— Вы служили в галантерейном магазине? — иронически спросил Кароль.
— Нет, но я в этих вещах знаю толк, изучал их методически, я, знаете ли, по манере одеваться, по деталям гардероба угадываю, кто? — откуда? — сколько?
— И кто же была та красавица?
Кароль не проговорился, что по описанию узнал пани Цукер.
— В том-то и штука, что не знаю, впервые моя метода меня подвела. Судя по шляпе и по лицу, то была светская дама, миллионерша; платье богачки, которая в карете ездит; опять же фильдекосовые чулки — не поймешь, то ли учительница, то ли жена чиновника или какого-нибудь купчишки; нижняя юбка — я и ее увидел — из желтого недорогого атласа еще сошла бы, но отделка-то была из простеньких бумажных кружев. Понимаете, пан директор, бумажных! — подчеркнул он почти угрожающе.
— Что же это означает?
— Что дешевка, друг мой, панельная красавица, а в лучшем случае принарядившаяся мещанка. Это меня добило. Я потерял к ней всякий интерес. Глянул на нее в последний раз, она, видимо, была оскорблена, потому что опустила подол прямо в грязь и перешла на другую сторону улицы.
— И вы опять пошли за ней?
— Нет, дружище, явно не стоило.
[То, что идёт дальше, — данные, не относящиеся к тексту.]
-- ==== Sys2Proof/Certificates/Slice0/Obligations.lean ====
section
/-! DEFINITION. The statements for the provers. Each docstring names the rule of spec/ that the statement formalises. -/

open Sys2Proof Sys2Proof.Machine

/-! ### Steps and commands -/

/-- A step runs the command at the front of the queue, with the queue's rest; on an empty queue one millisecond passes,
every running timer counts it, and the findings of the moment that has passed are open no more. The command queue, the
idle millisecond and the findings are the model's choices (log entries 1, 2, 43). -/
def Obligations.StepRunsTheFrontCommand : Prop :=
  (∀ (c : Instr) (rest : List Instr) (s : State),
    step { s with pending := c :: rest } = exec c { s with pending := rest }) ∧
  ∀ s : State, s.pending = [] → ∃ t, step s = .next t ∧
    (∀ c, t.watch c = { s.watch c with
      timer := (s.watch c).timer.map (· + 1), clock := (s.watch c).clock.map (· + 1) }) ∧
    t = { s with
      link := { s.link with gapTimer := s.link.gapTimer.map (· + 1) }
      reports := { s.reports with retryTimer := s.reports.retryTimer.map (· + 1) }
      watches := t.watches
      late := [] }

/-- Every command answers a next state from every state, and leaves the queue of waiting commands as it was.
The model's own, by the assumption log: the queue of log 1, no stop of log 5. -/
def Obligations.EveryCommandRunsAndLeavesTheQueue : Prop :=
  ∀ (c : Instr) (s : State), ∃ t, exec c s = .next t ∧ t.pending = s.pending

/-! ### Power, resets and start-up -/

/-- The Power-on columns of the Initial state tables (R24, R75, R97, R116, R132, R150, R168), with start-up begun.
The model's own, by the assumption log: the queue of log 1, and in State.reset the link form of log 11, the blank FREE entries of log 36, the memory of log 28. -/
def Obligations.PowerOnGivesThePowerOnState : Prop :=
  ∀ s : State, ∃ t, exec .powerOn s = .next t ∧ t = { State.reset with pending := s.pending } ∧
    t.stage = .startUp ∧ t.decoder = .idle ∧ t.nextTag = 1 ∧ t.grantPtr = 0 ∧
    t.link.state = .closed ∧ t.link.receiver = .hunting ∧ t.link.gapTimer = none ∧ t.link.expected = 0 ∧
    t.link.inbox = [] ∧ t.link.cache = [] ∧ t.link.resync = none ∧ t.link.replies = [] ∧ t.link.sending = none ∧
    (∀ n, (t.stream n).state = .free) ∧
    (∀ c, (t.channel c).queue = [] ∧ (t.channel c).mode = .each ∧ (t.channel c).silent = 0 ∧
      (t.channel c).claim = false) ∧
    (∀ e, t.engine e = { state := .available, binding := .none, part := .none, job := none
                         saveInProgress := false, offlineDue := false }) ∧
    (∀ h, (t.store.buffer h).state = .free) ∧ t.store.freeCount = 512 ∧ t.store.reserve = 16 ∧
    t.store.waitQueue = [] ∧
    t.reports.outbox = [] ∧ t.reports.nextNumber = 0 ∧ 10 * t.reports.retryPeriod = 200 ∧
    t.reports.retryTimer = none ∧ t.reports.retryCount = 0 ∧ t.reports.jobEndPtr = 0 ∧
    (∀ b, t.reports.faultPending.get b = false) ∧ (∀ c, t.reports.watchPending.get c = none) ∧
    (∀ c, t.watch c = { warn := 100, limit := 1000, timer := none, warnTaken := false, clock := none }) ∧
    ∀ b, t.bank b = { record := none, overflow := false, corrected := 0, uncorrected := 0
                      maskCorrected := false, maskUncorrected := false }

/-- The RESETN pin columns: every block takes its reset state; the fault banks and the fault notice pending flags are kept;
an engine that is OFFLINE or has its offline due is OFFLINE, every other AVAILABLE (R24, R75, R97, R116, R132, R150,
R168).
The model's own, by the assumption log: the link form of log 12, the blank entries of log 36 and 37. -/
def Obligations.PinResetKeepsBanksAndOfflineEngines : Prop :=
  ∀ s : State, ∃ t, exec .resetnAssert s = .next t ∧ t.pending = s.pending ∧ t.stage = .held ∧ t.decoder = .idle ∧
    t.link = { resetLink with form := s.link.form } ∧ t.nextTag = 1 ∧ t.grantPtr = 0 ∧
    (∀ n, (t.stream n).state = .free) ∧
    (∀ c, (t.channel c).queue = [] ∧ (t.channel c).mode = .each ∧ (t.channel c).silent = 0 ∧
      (t.channel c).claim = false) ∧
    (∀ e, t.engine e =
      { state := if (s.engine e).state = .offline ∨ (s.engine e).offlineDue = true then .offline else .available
        binding := .none, part := .none, job := none, saveInProgress := false, offlineDue := false }) ∧
    t.store = emptyStore ∧ t.banks = s.banks ∧
    t.reports = { freshReports with faultPending := s.reports.faultPending } ∧
    ∀ c, t.watch c = { warn := 100, limit := 1000, timer := none, warnTaken := false, clock := none }

/-- Start-up begins when RESETN rises; at its end LSEL is sampled, low for UART and high for SPI, and the Host Link
Controller stands as its table gives (R151, R168). The last clause: with no fault notice pending nothing else happens.
The model's own, by the assumption log: the settling of log 14 and 16 where notices are pending, shut out here. -/
def Obligations.StartUpFollowsTheReset : Prop :=
  (∀ s : State, s.stage = .held → exec .resetnRelease s = .next { s with stage := .startUp }) ∧
  ∀ (s : State) (lsel : PinLevel), s.stage = .startUp → (∀ c, s.channel c = emptyChannel) →
    (∀ b, s.reports.faultPending.get b = false) → (∀ c, s.reports.watchPending.get c = none) →
    exec (.startUpEnd lsel) s = .next { s with
      stage := .running
      link := { resetLink with form := match lsel with | .low => .uart | .high => .spi } }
Если я и ошибся в первой своей оценке, одного того, что она опустила подол и пошла, подметая им грязь, было достаточно, чтобы я убедился — обычная лодзинская шлюха. Да ни одна варшавская швея так не поступит: во-первых, у них красивые ножки и они любят их показывать, а потом — пачкать платье… Фи!
Он презрительно скривил рот и остановился.
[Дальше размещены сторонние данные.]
/-! ### modJob -/

@[simp] theorem State.modJob_pending (c : ChanIx) (tag : Nat) (f : Job → Job) : (s.modJob c tag f).pending = s.pending := rfl
@[simp] theorem State.modJob_late (c : ChanIx) (tag : Nat) (f : Job → Job) : (s.modJob c tag f).late = s.late := rfl
@[simp] theorem State.modJob_stage (c : ChanIx) (tag : Nat) (f : Job → Job) : (s.modJob c tag f).stage = s.stage := rfl
@[simp] theorem State.modJob_link (c : ChanIx) (tag : Nat) (f : Job → Job) : (s.modJob c tag f).link = s.link := rfl
@[simp] theorem State.modJob_decoder (c : ChanIx) (tag : Nat) (f : Job → Job) : (s.modJob c tag f).decoder = s.decoder := rfl
@[simp] theorem State.modJob_streams (c : ChanIx) (tag : Nat) (f : Job → Job) : (s.modJob c tag f).streams = s.streams := rfl
@[simp] theorem State.modJob_nextTag (c : ChanIx) (tag : Nat) (f : Job → Job) : (s.modJob c tag f).nextTag = s.nextTag := rfl
@[simp] theorem State.modJob_engines (c : ChanIx) (tag : Nat) (f : Job → Job) : (s.modJob c tag f).engines = s.engines := rfl
@[simp] theorem State.modJob_grantPtr (c : ChanIx) (tag : Nat) (f : Job → Job) : (s.modJob c tag f).grantPtr = s.grantPtr := rfl
@[simp] theorem State.modJob_store (c : ChanIx) (tag : Nat) (f : Job → Job) : (s.modJob c tag f).store = s.store := rfl
@[simp] theorem State.modJob_reports (c : ChanIx) (tag : Nat) (f : Job → Job) : (s.modJob c tag f).reports = s.reports := rfl
@[simp] theorem State.modJob_watches (c : ChanIx) (tag : Nat) (f : Job → Job) : (s.modJob c tag f).watches = s.watches := rfl
@[simp] theorem State.modJob_banks (c : ChanIx) (tag : Nat) (f : Job → Job) : (s.modJob c tag f).banks = s.banks := rfl
@[simp] theorem State.modJob_stream (c : ChanIx) (tag : Nat) (f : Job → Job) (i : StreamIx) : (s.modJob c tag f).stream i = s.stream i := rfl
@[simp] theorem State.modJob_engine (c : ChanIx) (tag : Nat) (f : Job → Job) (i : EngineIx) : (s.modJob c tag f).engine i = s.engine i := rfl
@[simp] theorem State.modJob_watch (c : ChanIx) (tag : Nat) (f : Job → Job) (i : ChanIx) : (s.modJob c tag f).watch i = s.watch i := rfl
@[simp] theorem State.modJob_bank (c : ChanIx) (tag : Nat) (f : Job → Job) (i : BankIx) : (s.modJob c tag f).bank i = s.bank i := rfl

/-! ### Reading an entry just written -/

@[simp] theorem State.setStream_stream (i j : StreamIx) (x : Stream) :
    (s.setStream i x).stream j = if j = i then x else s.stream j := by
  by_cases h : j = i
  · subst h; simp [State.setStream, State.stream, Vector.get_eq_getElem]
  · have h' : i.val ≠ j.val := fun e => h (Fin.ext e.symm)
    simp [State.setStream, State.stream, Vector.get_eq_getElem, h, h']

/-- Writing back the entry that stands changes nothing. -/
@[simp] theorem State.setStream_self (i : StreamIx) : s.setStream i (s.stream i) = s := by
  simp [State.setStream, State.stream, Vector.get_eq_getElem]

@[simp] theorem State.setChannel_channel (i j : ChanIx) (x : Channel) :
    (s.setChannel i x).channel j = if j = i then x else s.channel j := by
  by_cases h : j = i
  · subst h; simp [State.setChannel, State.channel, Vector.get_eq_getElem]
  · have h' : i.val ≠ j.val := fun e => h (Fin.ext e.symm)
    simp [State.setChannel, State.channel, Vector.get_eq_getElem, h, h']

/-- Writing back the entry that stands changes nothing. -/
@[simp] theorem State.setChannel_self (i : ChanIx) : s.setChannel i (s.channel i) = s := by
  simp [State.setChannel, State.channel, Vector.get_eq_getElem]

@[simp] theorem State.setEngine_engine (i j : EngineIx) (x : Engine) :
    (s.setEngine i x).engine j = if j = i then x else s.engine j := by
  by_cases h : j = i
  · subst h; simp [State.setEngine, State.engine, Vector.get_eq_getElem]
  · have h' : i.val ≠ j.val := fun e => h (Fin.ext e.symm)
    simp [State.setEngine, State.engine, Vector.get_eq_getElem, h, h']

/-- Writing back the entry that stands changes nothing. -/
@[simp] theorem State.setEngine_self (i : EngineIx) : s.setEngine i (s.engine i) = s := by
  simp [State.setEngine, State.engine, Vector.get_eq_getElem]

@[simp] theorem State.setWatch_watch (i j : ChanIx) (x : Watch) :
    (s.setWatch i x).watch j = if j = i then x else s.watch j := by
  by_cases h : j = i
  · subst h; simp [State.setWatch, State.watch, Vector.get_eq_getElem]
  · have h' : i.val ≠ j.val := fun e => h (Fin.ext e.symm)
    simp [State.setWatch, State.watch, Vector.get_eq_getElem, h, h']

/-- Writing back the entry that stands changes nothing. -/
@[simp] theorem State.setWatch_self (i : ChanIx) : s.setWatch i (s.watch i) = s := by
  simp [State.setWatch, State.watch, Vector.get_eq_getElem]

@[simp] theorem State.setBank_bank (i j : BankIx) (x : Bank) :
    (s.setBank i x).bank j = if j = i then x else s.bank j := by
  by_cases h : j = i
  · subst h; simp [State.setBank, State.bank, Vector.get_eq_getElem]
  · have h' : i.val ≠ j.val := fun e => h (Fin.ext e.symm)
    simp [State.setBank, State.bank, Vector.get_eq_getElem, h, h']

/-- Writing back the entry that stands changes nothing. -/
@[simp] theorem State.setBank_self (i : BankIx) : s.setBank i (s.bank i) = s := by
  simp [State.setBank, State.bank, Vector.get_eq_getElem]

/-- The report unit as a pending flag's update leaves it (R120). -/
@[simp] theorem State.setFaultPending_reports (b : BankIx) (p : Bool) :
    (s.setFaultPending b p).reports = { s.reports with faultPending := s.reports.faultPending.set b p } := rfl

/-- The report unit as a watch notice item's update leaves it (R121). -/
@[simp] theorem State.setWatchPending_reports (c : ChanIx) (t : Option Nat) :
    (s.setWatchPending c t).reports = { s.reports with watchPending := s.reports.watchPending.set c t } := rfl

/-- The channel sequencers as an update of one job leaves them: only that channel's queue can change. -/
theorem State.modJob_channel (c d : ChanIx) (tag : Nat) (f : Job → Job) :
    (s.modJob c tag f).channel d =
      if d = c then { s.channel c with queue := (s.channel c).queue.map (fun j => if j.tag = tag then f j else j) }
      else s.channel d := by
  simp [State.modJob]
— До свиданья. Мне надо зайти сюда, — буркнул Кароль и, чтобы избавиться от него, зашел в кондитерскую на углу пассажа Мейера.
Ему вдруг захотелось доставить удовольствие «колонии». Он накупил пирожных, взял коробку конфет и вложил в покупку записку, адресованную Каме:
«Пусть дитятко не плачет и поделится с Пиколо конфетами — может быть, он тогда не будет красть туфельки, — и прошу поверить, что негодник Кароль сделает все, что в его силах, для Г.».
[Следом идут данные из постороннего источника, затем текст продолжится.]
-- ==== Sys2Proof/Laws/Memory.lean ====
section
/-! SUPPORT. The sparse lists of the buffer store: a read after a write, and that every memory operation keeps their
canonical form. -/

namespace Sys2Proof.Machine

section Sparse

variable {α : Type} [DecidableEq α] {d : α} {bound : Nat}

/-- A list in canonical form: its head is in range and not the default, its tail rises above the head. -/
theorem sparseWf_cons {k : Nat} {v : α} {rest : List (Nat × α)} :
    sparseWf d bound ((k, v) :: rest) = true ↔
      k < bound ∧ v ≠ d ∧ (∀ cell ∈ rest, k < cell.1) ∧ sparseWf d bound rest = true := by
  simp [sparseWf, and_assoc]

omit [DecidableEq α] in
/-- An address below every entry reads as the default. -/
theorem sparseGet_of_lt {k : Nat} : ∀ {m : List (Nat × α)}, (∀ cell ∈ m, k < cell.1) → sparseGet d m k = d
  | [], _ => rfl
  | (k', _) :: rest, h => by
    have hk : k < k' := h (k', _) (List.mem_cons_self ..)
    simp only [sparseGet, if_neg (Nat.ne_of_lt hk)]
    exact sparseGet_of_lt (fun cell hc => h cell (by simp [hc]))

/-- The addresses of a list after a write are the written one and those listed before. -/
theorem sparseSet_mem {k : Nat} {v : α} {cell : Nat × α} :
    ∀ {m : List (Nat × α)}, cell ∈ sparseSet d m k v → cell.1 = k ∨ cell ∈ m
  | [], h => by
    unfold sparseSet at h
    split at h <;> simp_all
  | (k', v') :: rest, h => by
    unfold sparseSet at h
    split at h
    · split at h
      · exact Or.inr h
      · rcases List.mem_cons.1 h with h | h
        · simp [h]
        · exact Or.inr h
    · split at h
      · split at h
        · exact Or.inr (List.mem_cons_of_mem _ h)
        · rcases List.mem_cons.1 h with h | h
          · simp [h]
          · exact Or.inr (List.mem_cons_of_mem _ h)
      · rcases List.mem_cons.1 h with h | h
        · simp [h]
        · rcases sparseSet_mem h with h | h <;> simp [h]

/-- A write of an address in range keeps the canonical form; so does a write of the default, wherever it goes. -/
theorem sparseSet_wf {k : Nat} {v : α} (hk : k < bound ∨ v = d) :
    ∀ {m : List (Nat × α)}, sparseWf d bound m = true → sparseWf d bound (sparseSet d m k v) = true
  | [], _ => by
    unfold sparseSet
    split
    · rfl
    · rw [sparseWf_cons]
      exact ⟨hk.resolve_right ‹_›, ‹_›, by simp, rfl⟩
  | (k', v') :: rest, h => by
    have h' := sparseWf_cons.1 h
    unfold sparseSet
    split
    · split
      · exact h
      · rw [sparseWf_cons]
        refine ⟨hk.resolve_right ‹_›, ‹_›, ?_, h⟩
        intro cell hc
        rcases List.mem_cons.1 hc with hc | hc
        · simp [hc]; assumption
        · exact Nat.lt_trans ‹_› (h'.2.2.1 cell hc)
    · split
      · split
        · exact h'.2.2.2
        · rw [sparseWf_cons]
          exact ⟨hk.resolve_right ‹_›, ‹_›, fun cell hc => by have := h'.2.2.1 cell hc; omega, h'.2.2.2⟩
      · rw [sparseWf_cons]
        refine ⟨h'.1, h'.2.1, ?_, sparseSet_wf hk h'.2.2.2⟩
        intro cell hc
        rcases sparseSet_mem hc with hc | hc
        · omega
        · exact h'.2.2.1 cell hc

/-- A read after a write of the same address gives the value written; every other address reads as before. -/
theorem sparseGet_sparseSet {k a : Nat} {v : α} :
    ∀ {m : List (Nat × α)}, sparseWf d bound m = true →
      sparseGet d (sparseSet d m k v) a = if a = k then v else sparseGet d m a
  | [], _ => by
    unfold sparseSet
    split <;> simp_all [sparseGet]
  | (k', v') :: rest, h => by
    have h' := sparseWf_cons.1 h
    unfold sparseSet
    split
    · split
      · by_cases ha : a = k
        · subst ha
          rw [if_pos rfl, sparseGet_of_lt, ‹v = d›]
          intro cell hc
          rcases List.mem_cons.1 hc with hc | hc
          · simp [hc]; assumption
          · exact Nat.lt_trans ‹_› (h'.2.2.1 cell hc)
        · simp [ha]
      · simp [sparseGet]
    · split
      · rename_i hkk
        subst hkk
        split
        · by_cases ha : a = k
          · subst ha
            rw [if_pos rfl, sparseGet_of_lt h'.2.2.1, ‹v = d›]
          · simp [sparseGet, ha]
        · by_cases ha : a = k <;> simp [sparseGet, ha]
      · have ih := sparseGet_sparseSet (k := k) (a := a) (v := v) h'.2.2.2
        by_cases ha : a = k'
        · have : a ≠ k := by omega
          simp [sparseGet, ha]
          omega
        · simp [sparseGet, ha, ih]

/-- Dropping entries keeps the canonical form. -/
theorem sparseDrop_wf {p : Nat → Bool} :
    ∀ {m : List (Nat × α)}, sparseWf d bound m = true → sparseWf d bound (sparseDrop p m) = true
  | [], _ => rfl
  | (k, v) :: rest, h => by
    have h' := sparseWf_cons.1 h
    have ih : sparseWf d bound (sparseDrop p rest) = true := sparseDrop_wf h'.2.2.2
    unfold sparseDrop
    rw [List.filter_cons]
    split
    · rw [sparseWf_cons]
      exact ⟨h'.1, h'.2.1, fun cell hc => h'.2.2.1 cell (List.mem_of_mem_filter hc), ih⟩
    · exact ih

omit [DecidableEq α] in
/-- After entries are dropped, the addresses picked read as the default and the others as before. -/
theorem sparseGet_sparseDrop {p : Nat → Bool} {a : Nat} :
    ∀ {m : List (Nat × α)}, sparseGet d (sparseDrop p m) a = if p a then d else sparseGet d m a
  | [] => by simp [sparseDrop, sparseGet]
  | (k, v) :: rest => by
    have ih : sparseGet d (sparseDrop p rest) a = if p a then d else sparseGet d rest a := sparseGet_sparseDrop
    unfold sparseDrop at ih ⊢
    rw [List.filter_cons]
    by_cases ha : a = k
    · subst ha
      by_cases hp : p a = true <;> simp [hp, sparseGet, ih]
    · by_cases hp : p k = true <;> simp [hp, sparseGet, ih, ha]

end Sparse

/-! ### Every operation of the buffer store -/

variable {st : Store}

/-- The store's memory right after Power-on is in canonical form. -/
theorem reset_canonical : State.reset.store.canonical := by decide

theorem Store.setLevel_canonical {w : Nat} {l : ErrLevel} (h : st.canonical) (hw : w < 4096 ∨ l = .clean) :
    (st.setLevel w l).canonical :=
  ⟨h.1, sparseSet_wf hw h.2⟩

theorem Store.zeroWord_canonical {w : Nat} (h : st.canonical) : (st.zeroWord w).canonical :=
  ⟨(sparseDrop_wf h.1 : sparseWf 0 32768 (sparseDrop (fun a => a / 8 == w) st.mem) = true), h.2⟩

theorem Store.storeByte_canonical {a : Nat} {v : Byte} (h : st.canonical) (ha : a < 32768) :
    (st.storeByte a v).canonical := by
  have hz : (if st.levelAt (a / 8) = .uncorrectable then st.zeroWord (a / 8) else st).canonical := by
    split
    · exact Store.zeroWord_canonical h
    · exact h
  exact ⟨sparseSet_wf (Or.inl ha) hz.1, sparseSet_wf (Or.inr rfl) hz.2⟩

theorem Store.writeAt_canonical {h o : Nat} {v : Byte} (hc : st.canonical) : (st.writeAt h o v).canonical := by
  unfold Store.writeAt
  split
  · split
    · exact Store.storeByte_canonical hc ‹_›
    · exact hc
  · exact hc

theorem Store.writeBytes_canonical {h : Nat} : ∀ (bs : List Byte) (o : Nat) (st : Store), st.canonical →
    (st.writeBytes h o bs).canonical
  | [], _, _, hc => hc
  | _ :: bs, _, _, hc => Store.writeBytes_canonical bs _ _ (Store.writeAt_canonical hc)

theorem Store.correctAt_canonical {h o : Nat} (hc : st.canonical) : (st.correctAt h o).canonical := by
  unfold Store.correctAt
  split
  · exact Store.setLevel_canonical hc (Or.inr rfl)
  · exact hc

theorem Store.clearBlock_canonical {blk : Nat} (h : st.canonical) : (st.clearBlock blk).canonical :=
  ⟨(sparseDrop_wf h.1 : sparseWf 0 32768 (sparseDrop (fun a => a / 64 == blk) st.mem) = true),
    (sparseDrop_wf h.2 : sparseWf .clean 4096 (sparseDrop (fun w => w / 8 == blk) st.levels) = true)⟩

theorem Store.setBuffer_canonical {h : Nat} {b : Buffer} (hc : st.canonical) : (st.setBuffer h b).canonical := by
  unfold Store.setBuffer
  split <;> exact hc

theorem Store.appendBlock_canonical {h blk : Nat} (hc : st.canonical) : (st.appendBlock h blk).canonical :=
  Store.setBuffer_canonical (Store.clearBlock_canonical hc)

theorem Store.takeBlock_canonical {h : Nat} (hc : st.canonical) : (st.takeBlock h).canonical := by
  unfold Store.takeBlock
  split
  · exact hc
  · exact Store.appendBlock_canonical hc

theorem Store.takeBlocks_canonical {h : Nat} : ∀ (n : Nat) (st : Store), st.canonical →
    (st.takeBlocks h n).canonical
  | 0, _, hc => hc
  | n + 1, _, hc => Store.takeBlocks_canonical n _ (Store.takeBlock_canonical hc)

/-! ### Reads after writes -/

/-- The byte written is read back, and every other byte of a readable word, and of every other word, is as before. -/
theorem Store.byteAt_storeByte {a p : Nat} {v : Byte} (h : st.canonical) (hl : st.levelAt (a / 8) ≠ .uncorrectable) :
    (st.storeByte a v).byteAt p = if p = a then v else st.byteAt p := by
  simp only [Store.storeByte, if_neg hl, Store.byteAt]
  exact sparseGet_sparseSet h.1

/-- A store cleans the word it covers and leaves every other word's level. -/
theorem Store.levelAt_storeByte {a w : Nat} {v : Byte} (h : st.canonical) :
    (st.storeByte a v).levelAt w = if w = a / 8 then .clean else st.levelAt w := by
  simp only [Store.storeByte]
  split <;> exact sparseGet_sparseSet h.2

/-- A cleared block reads 00H, the others as before (R99). -/
theorem Store.byteAt_clearBlock {blk p : Nat} :
    (st.clearBlock blk).byteAt p = if p / 64 = blk then 0 else st.byteAt p := by
  simp only [Store.clearBlock, Store.byteAt]
  rw [sparseGet_sparseDrop]
  by_cases hp : p / 64 = blk <;> simp [hp]

/-- A cleared block's words are clean, the others as before (R99). -/
theorem Store.levelAt_clearBlock {blk w : Nat} :
    (st.clearBlock blk).levelAt w = if w / 8 = blk then .clean else st.levelAt w := by
  simp only [Store.clearBlock, Store.levelAt]
  rw [sparseGet_sparseDrop]
  by_cases hp : w / 8 = blk <;> simp [hp]

end Sys2Proof.Machine
end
Покупку он попросил отнести на Спацеровую улицу.
— Пусть и им что-то перепадет от моих заработков, — прошептал Кароль, выходя на улицу.
Он был так доволен собою и всем на свете, что любезно раскланивался направо и налево с многочисленными знакомыми, спешившими после обеда на фабрики и в конторы, и снисходительно поглядывал на Козловского, который шел по другой стороне улицы вслед за какими-то женщинами и пытался заглянуть им в глаза.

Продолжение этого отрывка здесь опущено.